All That You Leave Behind (Movement 4) follows, with sparkling synths and a measured analogue keyboard and whale screeching synth sounds. The atmosphere is intense here and is augmented by spacey swirls and drones. It breaks into a glorious high pitched synth tune with buzzsaw synths layered beneath. If The Wind Could Speak (Movement 5) is a short 1 and a half minute transition with other worldly vocals and a strange melody.

Infinity (Movement 6) is extremely different with vocal intonations, and a very pronounced dance rhythm. It is a pop dance track, and a step in another direction for the Jarre catalogue. Really it sounds like something from 2 Unlimited or a techno group; I prefer it if JMJ steer clear of this style as it is a bit out of place on this album.

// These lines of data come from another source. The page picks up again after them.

-- ==== Sys2Proof/Machine/Pair.lean ====
section
/-! DEFINITION. The pair (chapter 12): heartbeats and losses (R476 to R480), takeover (R486 to R489), the planned role swap (R493 to R496),
the running level (R506), the warm standby (R475) and the reading of the partner (R477). -/

namespace Sys2Proof.Machine

def State.setPair (s : State) (p : Pair) : State := { s with pair := p }

/-! ### Lanes and heartbeats -/

/-- The bit of a lane's state in PAI_STAT. -/
def laneBit (n : Nat) : Fld := if n = 0 then Fd.PAI_STAT_L0 else Fd.PAI_STAT_L1

/-- A valid frame has arrived on a lane, which is up (R476). -/
def State.laneAlive (s : State) (n : Nat) : State :=
  (s.setPair { s.pair with laneAt := s.pair.laneAt.put n s.clk.now }).set (laneBit n) 1 |>.judgeTick

/-- PAIR_LANE_DOWN (R476): a lane loses symbol lock, or has delivered no valid frame for 100 µs. -/
def execPairLaneDown (lane : Fin 2) (lockLost : Bool) (s : State) : Host.Outcome State Fault Refusal :=
  .next (if s.on (laneBit lane) ∧ (lockLost ∨ Tab.at 0 s.pair.laneAt lane + 10 ≤ s.clk.now) then
      ((s.set (laneBit lane) 0).raise Fd.PAI_EVT_LANE_DOWN lane []).judgeTick
    else s)

/-- The HEALTH byte of a heartbeat (Table 1). -/
def State.healthBits (s : State) : Nat :=
  b2n (decide (s.fld Fd.LOP_STAT_A_STATE < 2)) + 2 * b2n (decide (s.fld Fd.LOP_STAT_B_STATE < 2)) + 4 * b2n (!s.mainAbsent) +
  8 * b2n s.warmReady + 16 * b2n (s.on Fd.PAI_STAT_IMG_OK) + 32 * b2n (s.on Fd.PAI_STAT_SEL)

/-- The heartbeat of a frame leaves at its tick 50, once, on both lanes and both networks (R478). -/
def State.sendHeartbeat (s : State) : State :=
  if s.on Fd.PAI_STAT_PAIRED ∧ s.opState ≠ 0 ∧ s.clk.sidx.toNat % 100 = 50 ∧ s.pair.hbSent ≠ some s.clk.now then
      { s with pair := { s.pair with hbSent := some s.clk.now } }.cra .heartbeat 1 s.pairLevel [0, 1, 2, 3]
        [s.fld Fd.PAI_STAT_ROLE, s.opState, s.healthBits, s.clk.sidx.toNat, (s.rd Reg.PAI_IMG_SEQ).toNat, s.fld Fd.PAI_PLVL_MIN,
         s.fld Fd.PAI_PLVL_MAX, s.fld Fd.PAI_PLVL_CAP, s.pairLevel, if s.isActive then (s.rd Reg.PLN_PSEQ).toNat else 0]
  else s

/-- HEARTBEAT_SEND (R478). -/
def execHeartbeatSend (s : State) : Host.Outcome State Fault Refusal := .next s.sendHeartbeat

/-- The highest level a module may run at: min(LMAX, LCAP), where a CAP of 0 means LMIN (R506, R507). -/
def levelTop (lmin lmax lcap : Nat) : Nat := min lmax (if lcap = 0 then lmin else lcap)

/-- The level the pair is to run at (R506): the lower of the two tops, where both ranges hold it. -/
def State.wantedLevel (s : State) (h : Heartbeat) : Option Nat :=
  let own := levelTop (s.fld Fd.PAI_PLVL_MIN) (s.fld Fd.PAI_PLVL_MAX) (s.fld Fd.PAI_PLVL_CAP)
  let l := min own (levelTop h.lmin.toNat h.lmax.toNat h.lcap.toNat)
  if s.fld Fd.PAI_PLVL_MIN ≤ l ∧ h.lmin.toNat ≤ l then some l else none

/-- The active module proposes a LEVEL_SET pair barrier when another level is to run (R506). Its index, the first frame boundary at least
2,000 ticks ahead, is the model's (log entry 35). -/
def State.proposeLevel (s : State) (h : Heartbeat) : State :=
  match s.wantedLevel h with
  | some l =>
    if s.isActive ∧ s.pairUp ∧ h.role.val = 2 ∧ l ≠ s.pairLevel ∧ (s.pairBar barPairLevel).isNone then
      s.proposePair { id := 1, action := 2, arg := BitVec.ofNat 8 l, at_ := s.boundaryAhead 2000 }
    else s
  | none => s

/-- A valid heartbeat on the pair path (0) or the network path (1). One with another module ID is no partner's: while the role is not
resolved it is a strap mismatch (R589), and it is ignored otherwise. -/
def State.heartbeat (s : State) (p : Nat) (h : Heartbeat) : State :=
  if h.moduleId ≠ s.sys.straps.moduleId then
    if s.fld Fd.PAI_STAT_ROLE = 0 ∧ ¬ s.sys.mismatch then
      { s with sys := { s.sys with mismatch := true } }.raise Fd.ACT_HWEVT_STRAP_MISMATCH noObj []
    else s
  else if h.slot = s.sys.straps.slot then s
  else
    let full := s.pair.fullNext || !h.health.getLsbD 4
    let s := s.setPair { s.pair with heard := p :: s.pair.heard.filter (· != p), heardIn := s.pair.heardIn.put p s.clk.now, last := some h,
                                     lost := false, fullNext := full }
    s.proposeLevel h

/-- HEARTBEAT_RECEIVED (R478, R589): a valid heartbeat on a path. -/
def execHeartbeatReceived (path : PairPath) (h : Heartbeat) (s : State) : Host.Outcome State Fault Refusal :=
  .next (if ¬ s.on Fd.PAI_STAT_PAIRED ∨ s.opState = 0 then s else
    match path with
    | .lane n => (s.laneAlive n).heartbeat 0 h
    | .net c => s.takeCra c (fun s => s.heartbeat 1 h))

/-- The misses of a frame that ends, path by path (R479). -/
def State.countMisses (s : State) : State :=
  if ¬ s.on Fd.PAI_STAT_PAIRED ∨ s.fld Fd.PAI_STAT_ROLE = 0 then s.setPair { s.pair with heard := [] } else
  let s := if s.pair.heard.contains 0 then s.set Fd.PAI_HB_MISS_PAIR 0 else s.bump Fd.PAI_HB_MISS_PAIR
  let s := if s.pair.heard.contains 1 then s.set Fd.PAI_HB_MISS_NET 0 else s.bump Fd.PAI_HB_MISS_NET
  s.setPair { s.pair with heard := [] }

/-- The misses are judged where a whole frame of ticks has passed: a frame that a jump of the sample index cuts short is judged with the
next one (R75, R479). -/
def State.wholeFrame (s : State) : State :=
  if s.clk.now < s.clk.judged + 100 then s else { s with clk := { s.clk with judged := s.clk.now } }.countMisses

/-- The partner is declared lost once both paths have missed three consecutive frames (R479, R496). A swap under way is cancelled. -/
def State.judgePartner (s : State) : State :=
  if s.on Fd.PAI_STAT_PAIRED ∧ s.fld Fd.PAI_STAT_ROLE ≠ 0 ∧ ¬ s.pair.lost ∧ 3 ≤ s.fld Fd.PAI_HB_MISS_PAIR ∧ 3 ≤ s.fld Fd.PAI_HB_MISS_NET then
    let s := s.setPair { s.pair with lost := true, declared := if s.isActive then s.pair.declared else some s.clk.now }
    ((s.count Reg.PAI_CNT_HBMISS).raise Fd.PAI_EVT_PARTNER_LOST noObj []).abortSwap
  else s

/-- PARTNER_LOST (R479). -/
def execPartnerLost (s : State) : Host.Outcome State Fault Refusal := .next s.judgePartner

/-- The partner of a standby has deasserted PEER_HEALTH for 1 ms (R480, R496). -/
def State.judgePeer (s : State) : State :=
  if s.fld Fd.PAI_STAT_ROLE = 2 ∧ s.pair.declared.isNone ∧ s.pair.peerLow.any (fun t => decide (t + msTicks 1 ≤ s.clk.now)) then
    (s.setPair { s.pair with declared := some s.clk.now }).abortSwap
  else s

/-- PEER_HEALTH_LOST (R480). -/
def execPeerHealthLost (s : State) : Host.Outcome State Fault Refusal := .next s.judgePeer

/-! ### Becoming active -/

/-- The row addresses are announced on both networks and twice again at 100 ms intervals (R489). -/
def State.sendRowAddresses (s : State) : State :=
  if s.portAbsent then s else
  let words (n : Net) : List Nat := (s.rowAddress n).2 :: (s.rowAddress n).1
  (s.send (.frame .rowAddress (0 :: words .a))).send (.frame .rowAddress (1 :: words .b))

/-- The row addresses belong to this module (R399, R489). -/
def State.takeRow (s : State) : State :=
  let s := (s.set Fd.NET_STAT_ROW_OWNER 1).sendRowAddresses
  s.setPair { s.pair with repeats := [s.clk.now + msTicks 100, s.clk.now + msTicks 200] }

/-- The row addresses are announced again where that is due (R489). -/
def State.repeatRow (s : State) : State :=
  if s.isActive ∧ s.pair.repeats.any (fun t => decide (t ≤ s.clk.now)) then
    (s.setPair { s.pair with repeats := s.pair.repeats.drop 1 }).sendRowAddresses
  else s

/-- ROW_ADDRESS_REPEAT (R489). -/
def execRowAddressRepeat (s : State) : Host.Outcome State Fault Refusal := .next s.repeatRow

/-- Protection issues its own requests from the tick in which the module first drives outputs (R48, R311): isolation, standby pumps, and
the state of a sequence or of FULLCOOL found active. -/
def State.takeProtection (s : State) : State :=
  let s := s.racksInUse.foldl (fun (s : State) r =>
    if s.rackActive r seqLeak || s.rackActive r seqLeakFast then s.setRackP r { s.rackP r with asked := s.isolated r } else s) s
  let s := if s.loopActive 1 then
      (List.range 4).foldl (fun (s : State) g =>
        if (List.range 8).any (fun p => s.fld (Fd.PMP_CFG_ROLE p) == 0 && s.fld (Fd.PMP_CFG_GROUP p) == g && !s.on (Fd.PMP_STAT_SUBST_VALID p))
        then s.standbyStart g 8 else s) s
    else s
  let s := if s.anySequence then s.enterProtective 7 0 else s
  let s := if s.on Fd.PRT_STAT_FULLCOOL then s.enterProtective 8 0 else s
  s.actRecorded.isolateDue.settle

/-- The module begins to drive its outputs as the active one. -/
def State.takeOutputs (s : State) : State := s.beginDriving.takeProtection

/-- TAKEOVER (R486): in the tick after a declaration the standby enters TABLE, drives outputs and asserts HEALTH, powers a cold main die,
takes its tick from module time, and goes on from the last image (R246, R311, R393, R51). -/
def State.takeover (s : State) : State :=
  let s := (s.abortSwap).dropBars
  let s := s.setPair { s.pair with declared := none, tookAt := some s.clk.now, fullNext := true, sent := [] }
  let s := (s.set Fd.PAI_STAT_ROLE 1).mergeProtection
  let s := { s with sys := { s.sys with health := true, crec := match s.pair.appliedRec with | some l => some (recordOf l) | none => s.sys.crec } }
  let s := s.wr Reg.PLN_PSEQ (s.pair.appliedPseq + 65536)
  let s := (s.enter 5 0).judgeTick
  let s := ((s.raise Fd.PAI_EVT_TAKEOVER noObj []).count Reg.PAI_CNT_TAKEOVER).judgeRecord true
  let s := if s.sys.mainUp then s else s.releaseMain
  s.takeOutputs.takeRow

/-- The takeover at the edge of the tick after the declaration. -/
def State.takeoverNow (s : State) : State :=
  if s.fld Fd.PAI_STAT_ROLE = 2 ∧ s.pair.declared.any (fun t => decide (t < s.clk.now)) then s.takeover else s

/-! ### The planned role swap -/

/-- The refusal of a swap, in the order of R493: 5 BUSY, 3 NO_LINK, 2 NOT_READY, 4 LEVEL; 1 OK. -/
def State.swapCheck (s : State) : Nat :=
  if s.swapping then 5
  else if ¬ s.pairUp then 3
  else match s.pair.last with
    | none => 2
    | some h =>
      if h.role.val ≠ 2 ∨ h.state.val ≠ 2 ∨ ¬ (h.health.getLsbD 0 ∧ h.health.getLsbD 1 ∧ h.health.getLsbD 3 ∧ h.health.getLsbD 4) then 2
      else if s.pairLevel < h.lmin.toNat ∨ h.lmax.toNat < s.pairLevel then 4 else 1

/-- A write of PAI_SWAP (R493): with GO, a ROLE_SWAP pair barrier is proposed at the first frame boundary at least LEAD frames ahead. -/
def State.swapGo (s : State) (v : Word) : State :=
  if fieldOf v 31 1 = 0 then s else
  let r := s.swapCheck
  let s := s.set Fd.PAI_SWAP_STAT_RESULT (if r = 1 then 0 else r)
  if r = 1 then
    (s.set Fd.PAI_SWAP_STAT_STATE 1).proposePair { id := 0, action := 1, arg := 0, at_ := s.boundaryAhead (100 * fieldOf v 0 10) }
  else s

/-- ROLE_SWAP_REQUEST (R493). -/
def execRoleSwapRequest (w : Fin 8) (value : Word) (s : State) : Host.Outcome State Fault Refusal :=
  .next (s.writeRow w Reg.PAI_SWAP value true (fun s => s.swapGo value))

/-- The parts of a completed swap that both modules share (R495, R496). -/
def State.swapDone (s : State) : State :=
  let s := ((s.set Fd.PAI_SWAP_STAT_STATE 4).set Fd.PAI_SWAP_STAT_RESULT 1).wrap Fd.PAI_SWAP_STAT_SEQ
  let s := s.setPair { s.pair with recs := [], readyMark := false, swapN := none, sentGo := none, peerLow := none }
  (s.raise Fd.PAI_EVT_SWAP_DONE noObj []).lsLeave

/-- The standby becomes active at N from the record of N − 1 (R495, R496, R246). -/
def State.swapIn (s : State) (r : TickRec) : State :=
  let s := { s with regs := s.regs.filter (fun p => !(sectionHas 3 p.1 && decide (0x6020000 ≤ p.1))) }
  let s := (r.words.filter (fun p => sectionHas 3 p.1 && decide (0x6020000 ≤ p.1))).foldl (fun (s : State) p => s.wr p.1 p.2) s
  let s := (s.set Fd.PAI_STAT_ROLE 1).mergeProtection
  let s := { s with sys := { s.sys with health := true, crec := match s.pair.appliedRec with | some l => some (recordOf l) | none => s.sys.crec } }
  let s := (s.wr Reg.PLN_PSEQ (r.pseq + 65536)).enter 4 0
  let s := s.setPair { s.pair with sent := [], fullNext := true }
  (s.judgeTick.judgeRecord true).swapDone.takeOutputs.takeRow

/-- The former active module becomes a warm standby at N (R495, R475). -/
def State.swapOut (s : State) : State :=
  let s := { s with sys := { s.sys with health := false } }
  let s := ((s.set Fd.PAI_STAT_ROLE 2).set Fd.PAI_CTRL_WARM 1).set Fd.NET_STAT_ROW_OWNER 0
  let s := s.enter 2 0
  let s := (List.range 4).foldl (fun (s : State) d => s.expireDomain d) s
  let s := s.setPair { s.pair with appliedAt := some s.clk.now, cutAt := none, staleTold := false, repeats := [], tookAt := none }
  (s.set Fd.PAI_STAT_IMG_OK 0).judgeTick.swapDone

/-- The action ROLE_SWAP at N (R495). The standby needs the record of N − 1 with GO = 1; the active module knows of it by having sent it. -/
def State.swapAct (s : State) : State :=
  match s.pair.swapN with
  | none => s
  | some n =>
    if s.fld Fd.PAI_STAT_ROLE = 2 then
      match s.pair.recs.find? (fun r => r.sidx == n - 1 && r.go) with
      | some r => s.swapIn r
      | none => s.abortSwap
    else if s.isActive ∧ s.pair.sentGo = some (n - 1) then s.swapOut
    else s.abortSwap

/-! ### The warm standby -/

/-- A write of PAI_CTRL (R475): WARM powers and boots the main die of a standby, or powers it down. An active module ignores it. -/
def State.writeWarm (s : State) (v : Word) : State :=
  if s.isActive then s else
  let s := s.set Fd.PAI_CTRL_WARM (fieldOf v 0 1)
  if fieldOf v 0 1 = 1 then (if s.sys.mainPowered then s else s.releaseMain) else if s.sys.mainPowered then s.powerMainDown else s

/-- PAI_WARM (R475). -/
def execPaiWarm (w : Fin 8) (value : Word) (s : State) : Host.Outcome State Fault Refusal :=
  .next (s.writeRow w Reg.PAI_CTRL value true (fun s => s.writeWarm value))

/-! ### Reading the partner (R477) -/

/-- A write of PAI_PRD_CTRL: with GO, one PEEK_REQ on both lanes, unless a request is pending or no lane is up. -/
def State.readPartner (s : State) (v : Word) : State :=
  if fieldOf v 31 1 = 0 then s
  else if s.on Fd.PAI_PRD_STAT_PENDING then s.set Fd.PAI_PRD_STAT_RESULT 7
  else if ¬ s.pairUp then s.set Fd.PAI_PRD_STAT_RESULT 5
  else
    let s := (s.set Fd.PAI_PRD_STAT_PENDING 1).setPair { s.pair with peek := some s.clk.now }
    s.cra .peekReq 0x0B s.pairLevel [0, 1]
      [fieldOf v 0 1, fieldOf v 1 2, fieldOf v 3 4, (s.rd Reg.PAI_PRD_ADDR_LO).toNat, (s.rd Reg.PAI_PRD_ADDR_HI).toNat]

/-- The encodings of PAI_PRD_CTRL reserved across fields (R515): AREA 2 and 3 with KIND FIRN. -/
def crossPeek (v : Word) : Bool := fieldOf v 0 1 == 0 || decide (fieldOf v 1 2 < 2)

/-- PARTNER_READ_REGS and PARTNER_READ_FIRN (R477). -/
def execPartnerReadRegs (w : Fin 8) (value : Word) (s : State) : Host.Outcome State Fault Refusal :=
  .next (s.writeRow w Reg.PAI_PRD_CTRL value (crossPeek value) (fun s => s.readPartner value))

def execPartnerReadFirn (w : Fin 8) (value : Word) (s : State) : Host.Outcome State Fault Refusal :=
  .next (s.writeRow w Reg.PAI_PRD_CTRL value (crossPeek value) (fun s => s.readPartner value))

/-- PEEK_DATA (R477): the answer to a pending request lands in PAI_PRD_DATA0–15. -/
def execPeekData (result : Fin 5) (words : List Word) (s : State) : Host.Outcome State Fault Refusal :=
  .next (if s.on Fd.PAI_PRD_STAT_PENDING then
      let l := words.take 16
      let s := ((List.range 16).zip l).foldl (fun (s : State) p => s.wr (Reg.PAI_PRD_DATA p.1) p.2) s
      let s := ((s.set Fd.PAI_PRD_STAT_RESULT result).set Fd.PAI_PRD_STAT_PENDING 0).set Fd.PAI_PRD_STAT_WORDS l.length
      s.setPair { s.pair with peek := none }
    else s)

/-- A partner read has had no answer within 1 ms (R477). -/
def State.timeoutPeek (s : State) : State :=
  if s.pair.peek.any (fun t => decide (t + msTicks 1 ≤ s.clk.now)) then
    ((s.set Fd.PAI_PRD_STAT_RESULT 6).set Fd.PAI_PRD_STAT_PENDING 0).setPair { s.pair with peek := none }
  else s

/-- PEEK_TIMEOUT (R477). -/
def execPeekTimeout (s : State) : Host.Outcome State Fault Refusal := .next s.timeoutPeek

end Sys2Proof.Machine
end

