/-- The result and the words of a PEEK_REQ (R477): 1 OK, 2 BAD_ADDR, 3 END, 4 GAP. Nothing of the read has an effect. -/
def State.peekAnswer (s : State) (firn : Bool) (area count addr : Nat) : Nat × List Word :=
  if firn then
    let l := s.area area
    let cur := if addr = 2 ^ 64 - 1 then (l.head?.map (fun r => r.seq)).getD addr else addr
    match recordAt cur l with
    | none => (3, [])
    | some (r, newer) =>
      let gap := decide (area ≠ 0) && decide (cur ≠ 0) && (l.getLast?).any (fun o => decide (cur < o.seq))
      (if gap then 4 else 1, r.words (r.snap.isSome && snapGone area newer))
  else
    let l := wordsFrom addr (count + 1)
    if l.all s.peekable then (1, l.map s.readValue) else (2, [])

/-- PEEK_REQ (R477): the partner's Serac asks, and this one answers on both lanes in every operating state. -/
def execPeekReq (firn : Bool) (area : Fin 2) (count : Fin 16) (addr : BitVec 64) (s : State) : Host.Outcome State Fault Refusal :=
  .next (if s.sys.seracUp then
      let r := s.peekAnswer firn area count addr.toNat
      s.cra .peekData 0x0C s.pairLevel [0, 1] (r.1 :: r.2.map BitVec.toNat)
    else s)

end Sys2Proof.Machine
end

Machines Are Learning (Movement 7) is a short piece and it is back to business with a fabulous sequencer maintaining a steady pace and more vocals that are more robotic. I love the rhythms and how they progress seamlessly to The Opening (Movement 8), a hypnotic beat consistently building with grandiose melodic keyboards.

Don't Look Back (Movement 9) is a jumpy track with cello synths and echoing glockenspiel sounds. It gains in pace and then is joined by deep groaning synths and hypno trance beat and those swishing spacey washes.

Équinoxe Infinity (Movement 10) is a 7 and a half minute piece with very patient synths building gradually with a spacey ethereal atmosphere. The music is wet with splashes and waves as a mesmiric tempo ensues.

The album is unlike anything found on the original Equinoxe, so it is perplexing as to how this is a sequel, though I would say it is simply attempting to build on the success of the first. Overall it is an energetic and synth heavy lively release that has a lot of terrific music scattered here and there. Some moments are not up to standard but it is still a very spacey atmospheric album, and one that tends to grow on you on each listen.